A molar mass measurement device utilizing a freezing point depression method comprises a stirring rod and a sample tube. The sample tube is a test tube with double layers of jackets, a cryogenic liquid inlet and a cryogenic liquid outlet are reserved on an interlayer, the cryogenic liquid inlet and the cryogenic liquid outlet are connected with an inlet and an outlet of a cryogenic liquid container, and the stirring rod is mechanically controlled to automatically vertically stir at a constant speed. The molar mass measurement device utilizing the freezing point depression method has the improvement that a circulating unit utilizing bath lotion in the cryogenic liquid container to refrigerate is additionally arranged, and an external refrigerating device with temperature controllable is utilized to feed circulating cryogenic liquid to the interlayer of the sample tube so as to realize temperature adjustment in an ice groove. Temperature of the circulating cryogenic liquid can be set according to needs, the limit that an original molar mass measurement device can only measure sample freezing point higher than zero DEG C is avoided, and temperature range of the sample freezing point is widened.

Description

Cryoscopic method molal weight measurement mechanism
Technical field
The utility model relates to a kind of kryoscopy instrument, especially cryoscopic method molal weight measurement mechanism.
Background technology
Why cryoscopic method can produce supercooling phenomenon if being measured molal weight, supercooling phenomenon is owing to being dissolved in solvent in the solution after temperature drops to solidifying point, do not have crystal to separate out and reach the phenomenon of hypersaturated state, reason generally is because cleaner in lower the temperature too fast or the solution, do not have the impurity nucleus, prevented from coldly at first will slowing down cooling rate, and then agitation as appropriate or add crystal seed, only needed slowly cooling just, had crystal and separate out; The solidifying point that is lower than in the cooling curve in the textbook partly represents to have occured supercooling phenomenon, be that solvent is chilled to below the solidifying point still without solid separation, this be since the saturated vapour pressure of the tiny crystal grains that goes out of beginning crystallization greater than the saturated vapour pressure of synthermal lower common crystal, so often produce supercooling phenomenon, be that the temperature of liquid will be reduced to below the solidifying point and just can separate out solid, temperature goes back up to solidifying point more subsequently.
Existing cryoscopic method molal weight measurement mechanism comprises digital Beckman thermometer (or temperature-difference instrument); Common thermometer; Stirring rod, ice groove (1000ml); Measure pipe, outer tube; Also comprise in addition transfer pipet (25cm 3); 1 of analytical balance; 1 in magnifier; 1 of sheeter.The reagent that adopts is analytically pure benzene and naphthalene (or pure water and sucrose or other sample that need study); Trash ice.Schematic diagram is Fig. 1.

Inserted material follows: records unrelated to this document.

theorem test_ppu_map :
    let h : Config := { Config.reference with mirroring := .horizontal }
    let v : Config := { Config.reference with mirroring := .vertical }
    [0x2400, 0x2800, 0x2BFF, 0x3EFF, 0x3F10, 0x3F1C, 0x3FFF, 0x4000, 0x7F10].map (ppuCell h) =
      [.vram 0x000, .vram 0x400, .vram 0x7FF, .vram 0x6FF, .palette 0x00, .palette 0x0C, .palette 0x1F, .chr 0,
        .palette 0x00] ∧
    [0x2400, 0x2800, 0x2BFF, 0x27FF, 0x3EFF].map (ppuCell v) =
      [.vram 0x400, .vram 0x000, .vram 0x3FF, .vram 0x7FF, .vram 0x6FF] := by decide

/-! #### DMA and the joypads (V15, S6) -/

theorem test_dma_cost : dmaCost 6 = 513 ∧ dmaCost 9 = 514 := by decide

/-- The first two bytes of a transfer whose `oamaddr` is `FF`: the second wraps to `OAM[00]` (R291). -/
theorem test_dma_wraps :
    let s := vector 0x8000 [] [(0x0200, 0x11), (0x0201, 0x22)]
    (match dmaCopy 0x02 2 0 (s.setPpu { s.ppu with oamaddr := 0xFF }) with
      | .ok t => (t.ppu.oamByte 0xFF, t.ppu.oamByte 0x00, t.ppu.oamaddr) == (0x11, 0x22, 0xFF)
      | .error _ => false) = true := by decide

/-- The twelve reads of S6, from the latched byte `1B`. -/
theorem test_joypad_reads :
    let pad := Joypad.powerOn.latch 0x1B
    (List.range 12).map (fun n => (pad.afterReads pad.bit0 n).2) =
      [0x01, 0x01, 0x00, 0x01, 0x01, 0x00, 0x00, 0x00, 0x01, 0x01, 0x01, 0x01] ∧
    (pad.afterReads pad.bit0 9).1 = { shift := 0x00, pos := 10, polling := true } ∧
    (pad.afterReads pad.bit0 10).1 = { shift := 0x00, pos := 1, polling := false } := by decide

/-- A joypad as before any latch: not polling (R303). -/
theorem witness_JoypadServesTheKeysInOrder : (Joypad.mk 0 0 false).polling = false := rfl

/-! #### The PPU's registers and counters (V16, V18, V19) -/

theorem test_scroll_writes :
    let p := (Ppu.powerOn []).writeCtrl 0x03
    p.t = 0x0C00 ∧ (p.writeScroll 0x7D).t = 0x0C0F ∧ (p.writeScroll 0x7D).fineX = 5 ∧
    ((p.writeScroll 0x7D).writeScroll 0x5E).t = 0x6D6F ∧ ((p.writeScroll 0x7D).writeScroll 0x5E).w = false := by decide

theorem test_address_writes :
    let p : Ppu := { Ppu.powerOn [] with t := 0x7FFF }
    (p.writeAddr 0xFF).t = 0x3FFF ∧ ((p.writeAddr 0x3F).writeAddr 0x10).v = 0x3F10 := by decide

theorem test_data_increment :
    ({ Ppu.powerOn [] with v := 0x3F10, ctrl := 0x04 } : Ppu).bumpV.v = 0x3F30 ∧
    ({ Ppu.powerOn [] with v := 0x7FFF } : Ppu).bumpV.v = 0x0000 := by decide

theorem test_oam_data_wraps :
    let p : Ppu := { Ppu.powerOn [] with oamaddr := 0xFE }
    let q := ((p.writeOamData 0x11).writeOamData 0x22).writeOamData 0x33
    (q.oamByte 0xFE, q.oamByte 0xFF, q.oamByte 0x00, q.oamaddr) = (0x11, 0x22, 0x33, 0x01) := by decide

theorem test_incX : [0x0000, 0x001F, 0x041F, 0x7FFF].map incX = [0x0001, 0x0400, 0x0000, 0x7BE0] := by decide

theorem test_incY :
    [0x0000, 0x7000, 0x73A0, 0x7BA0, 0x73E0, 0x7FFF].map incY = [0x1000, 0x0020, 0x0800, 0x0000, 0x0000, 0x0C1F] := by
  decide

theorem test_copies : copyX 0x7FFF 0x0000 = 0x7BE0 ∧ copyY 0x7FFF 0x0000 = 0x041F := by decide

/-- The vertical blank begins at (241, 1), with the NMI request when `ctrl[7]` is set. -/
theorem test_vblank_start :
    let p : Ppu := { Ppu.powerOn [] with scanline := 241, cycle := 1, ctrl := 0x80 }
    let t := ppuTick ((vector 0x8000 [] []).setPpu p)
    (t.ppu.vblank, t.context, t.frames, t.ppu.cycle) = (true, 0x02, 1, 2) := by decide

/-- Cycle 340 of an odd frame's pre-render line is skipped. -/
theorem test_odd_frame_skip :
    let p : Ppu := { Ppu.powerOn [] with scanline := -1, cycle := 339, oddFrame := true }
    let t := ppuTick ((vector 0x8000 [] []).setPpu p)
    (t.ppu.scanline, t.ppu.cycle, t.ppu.oddFrame) = (0, 0, true) := by decide

/-- Rendering off: the pixel at (2, 3) is the backdrop, its 6 low bits (V20). -/
theorem test_backdrop_pixel :
    let s := vector 0x8000 [] []
    let s := (s.setMapper { s.mapper with palette := [(0, 0x6C)] }).setPpu { s.ppu with scanline := 3, cycle := 3 }
    Memory.read Bank.pixels.unlisted (ppuTick s).pixels (256 * 3 + 2) = 0x2C := by decide

/-- The pattern rows of V20: an 8×16 sprite's tile byte 05 is tiles 04 and 05 of table 1; horizontal flip reverses. -/
theorem test_sprite_rows :
    spriteAddr 0x20 0x05 16 0 = 0x1040 ∧ spriteAddr 0x20 0x05 16 8 = 0x1050 ∧ rev8 0x80 = 0x01 ∧
    spriteRow 0x13 0x13 0x80 8 = 7 := by decide

/-! #### A program's first instruction (log entry 4) -/

/-- The step after `withFetchWord` runs the word's instruction, first after reset: LDA #$5A in 7 + 2 cycles (R431). -/
theorem test_withFetchWord_runs :
    (match cpuStep (State.reset.withFetchWord 16 0x5AA9) with
      | .next t => (t.a, t.sp, t.p, t.cyc) == (0x5A, 0xFD, 0x34, 9)
      | _ => false) = true := by decide

/-! ### Witnesses: each statement's hypotheses are met -/

/-- The state most witnesses use: a NOP at PC; vectors, a pointer that wraps in page zero, a jump pointer at the end of a
page, and three bytes to pull across the stack's wrap. -/
def sample : State :=
  vector 0x8000 [0xEA]
    [(0x0000, 0x92), (0x00FF, 0x34), (0x0100, 0x80), (0x01FE, 0xC3), (0x01FF, 0x0A), (0x0300, 0x92), (0x03FF, 0x34),
      (0xFFFA, 0x00), (0xFFFB, 0x90), (0xFFFC, 0x00), (0xFFFD, 0x80), (0xFFFE, 0x20), (0xFFFF, 0x80)]

/-- `sample` with other parameters. -/
def sampleWith (unmapped : UnmappedPolicy) (romWrite : RomWritePolicy) (chrBanks : ChrBanks) : State :=
  { sample with cfg := { Config.reference with unmapped, romWrite, chrBanks } }

/-- A run of `sample` to `$8001`: the NOP, in 2 cycles (R232, R259). -/
theorem test_run_to_address :
    (match runToAddress 0x8001 1 sample with
      | .ended t => (t.pc, t.cyc - sample.cyc) == (0x8001, 2)
      | _ => false) = true := by decide

/-- A run ends before its first step where its end condition holds at the start (log entry 17). -/
theorem test_run_ends_at_once : runToAddress 0x8000 0 sample = .ended sample := rfl

theorem inv_sample : sample.Inv where
  mapper := ⟨by decide, by decide, by decide, by decide, by decide, by decide⟩
  pad1 := ⟨by decide, by decide⟩
  pad2 := ⟨by decide, by decide⟩
  ppu := ⟨by decide, by decide, by decide, by decide, ⟨by decide, by decide, by decide, by decide, by decide⟩, by decide,
    by decide, by decide⟩
  pixels := by decide
  context := by decide

theorem inv_sampleWith (u : UnmappedPolicy) (r : RomWritePolicy) (c : ChrBanks) : (sampleWith u r c).Inv :=
  { inv_sample with mapper := { inv_sample.mapper with } }

/-- Changing registers keeps the invariant. -/
theorem inv_of_registers {s t : State} (h : s.Inv) (hc : t.cfg = s.cfg) (hk : t.keys = s.keys) (hm : t.mapper = s.mapper)
    (hp : t.pads = s.pads) (hu : t.ppu = s.ppu) (hx : t.pixels = s.pixels) (ht : t.context = s.context) : t.Inv :=
  (State.Sound.of_same hc hk hm hp hu hx ht).inv h

theorem witness_DecodeOfEncodeIsTheInstruction :
    Instr.wf (.jmp (.abi 0x02FF)) = true ∧ Instr.wf (.ldx (.mem (.zey 0xFF))) = true ∧ Instr.wf (.und 0xFF) = true := by
  decide

theorem witness_EncodeOfDecodeIsTheBytes : decode [0x6C, 0xFF, 0x02, 0xEA] = .ok (.jmp (.abi 0x02FF), [0xEA]) := rfl

/-- The argument bytes `C7` and `3A` are the word `$3AC7`. -/
theorem witness_WordsOfTheSpecDecode : (0x3AC7 : Word).toNat = (0x3A : Byte).toNat * 256 + (0xC7 : Byte).toNat := rfl

/-- The pointers of `($FF,X)` with X = 0 and of `($FF),Y`: both read `$00FF` and `$0000`. -/
theorem witness_EffectiveAddresses :
    sample.Reads (BitVec.ofNat 16 ((0xFF + sample.x.toNat) % 256)) 0x34 ∧
    sample.Reads (BitVec.ofNat 16 ((0xFF + sample.x.toNat + 1) % 256)) 0x92 ∧
    sample.Reads (BitVec.ofNat 16 0xFF) 0x34 ∧ sample.Reads (BitVec.ofNat 16 ((0xFF + 1) % 256)) 0x92 :=
  ⟨rfl, rfl, rfl, rfl⟩

theorem witness_PageCrossedExactlyWhenHighBytesDiffer :
    (MemOperand.abx 0x02FF).mode = .ABX ∧ (MemOperand.aby 0x02FF).mode = .ABY ∧ (MemOperand.iny 0xFF).mode = .INY := by
  decide

/-- The boundaries of the three mirrored ranges, with one bank and with two. -/
theorem witness_CpuMirrors :
    (0x1FFF : Word).toNat ≤ 0x1FFF ∧ 0x6000 ≤ (0x6000 : Word).toNat ∧ (0x7FFF : Word).toNat ≤ 0x7FFF ∧
    0x8000 ≤ (0x8000 : Word).toNat ∧ 0x8000 ≤ (0xFFFF : Word).toNat ∧ sample.cfg.prgBanks = .one ∧
    ({ sample with cfg := { sample.cfg with prgBanks := .two } } : State).cfg.prgBanks = .two := by decide

theorem witness_RegisterWindow :
    0x2000 ≤ (0x2000 : Word).toNat ∧ (0x3FFF : Word).toNat ≤ 0x3FFF ∧ 0x4000 ≤ (0x4000 : Word).toNat ∧
    (0x401F : Word).toNat ≤ 0x401F ∧ (0x3FFF : Word).toNat % 8 = (7 : Fin 8).val := by decide

theorem witness_UnmappedWindow :
    0x4020 ≤ (0x4020 : Word).toNat ∧ (0x5FFF : Word).toNat ≤ 0x5FFF ∧ sample.cfg.unmapped = .fault ∧
    (sample.setPc 0x5FFF).pc = 0x5FFF ∧ (sampleWith .dummy .fault .zero).cfg.unmapped = .dummy := by decide

theorem witness_RomStoresFollowRomWrite :
    (∀ r c, (sampleWith .fault r c).Inv ∧ (sampleWith .fault r c).cfg.romWrite = r ∧
      (sampleWith .fault r c).cfg.chrBanks = c) ∧
    0x8000 ≤ (0x8000 : Word).toNat ∧ (0x1FFF : Word).toNat % 0x4000 ≤ 0x1FFF :=
  ⟨fun r c => ⟨inv_sampleWith _ r c, rfl, rfl⟩, by decide, by decide⟩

Experimental procedure is: experimental provision is installed, and pack in the ice groove 1/3rd ice and 1/3rd water make ice groove (bath) temperature be lower than 2-3 ℃ at fluid to be measured solidifying point by salt adding.In mensuration, pack into benzene approximately 20g(be accurate to ± 0.02g).Or move into 25.00cm with transfer pipet 3Benzene is again according to its quality of density calculation of benzene under the temperature at that time.Notice that ice-water liquid level will be higher than the benzene liquid level of measuring in the pipe.Digital Beckman thermometer sensor dried insert to measure pipe, check little stirring rod, enable free movement and not with the temperature sensor friction.
Measure first the approximate solidifying point of neat solvent benzene.To measure pipe and directly immerse in the ice-water bath, manually rapid stirring.When fluid temperature decline almost pauses, take out and measure pipe, put into outer tube and continue stirring, write down finally stabilised temperature value, namely be approximate solidifying point.Measure once and can needn't repeat.
Take out and measure pipe, constantly stir, with its low-grade fever, crystallization is melted with hand fully.To measure and put into immediately outer tube after pipe soaks in frozen water, rapid stirring, the at this moment drop in temperature of liquid benzene.Stop 0.2 ℃ the time stirring more than temperature is down to solidifying point, the temperature of liquid benzene continues to descend.Cross when being as cold as following 0.05 ℃ of solidifying point and stir rapidly, temperature descends first and rises rapidly subsequently, when treating that temperature stabilization is constant, shows the numeral from digital Beckman thermometer and to read temperature value, is the solidifying point of benzene.Replication, until obtain three deviations and be no more than ± 0.005 ℃ test data.
With the about naphthalene sheet of 0.3g of analytical balance weighing, put into and measure pipe and stir, the naphthalene sheet is all dissolved.The same method is measured the approximate solidifying point of solution, again Accurate Determining solidifying point.Mistake is cold in the mensuration process must not be above 0.2 ℃.
After being finished, benzene liquid must pour returnable bottle into.
As measure the solidifying point of other sample, assay method is similar.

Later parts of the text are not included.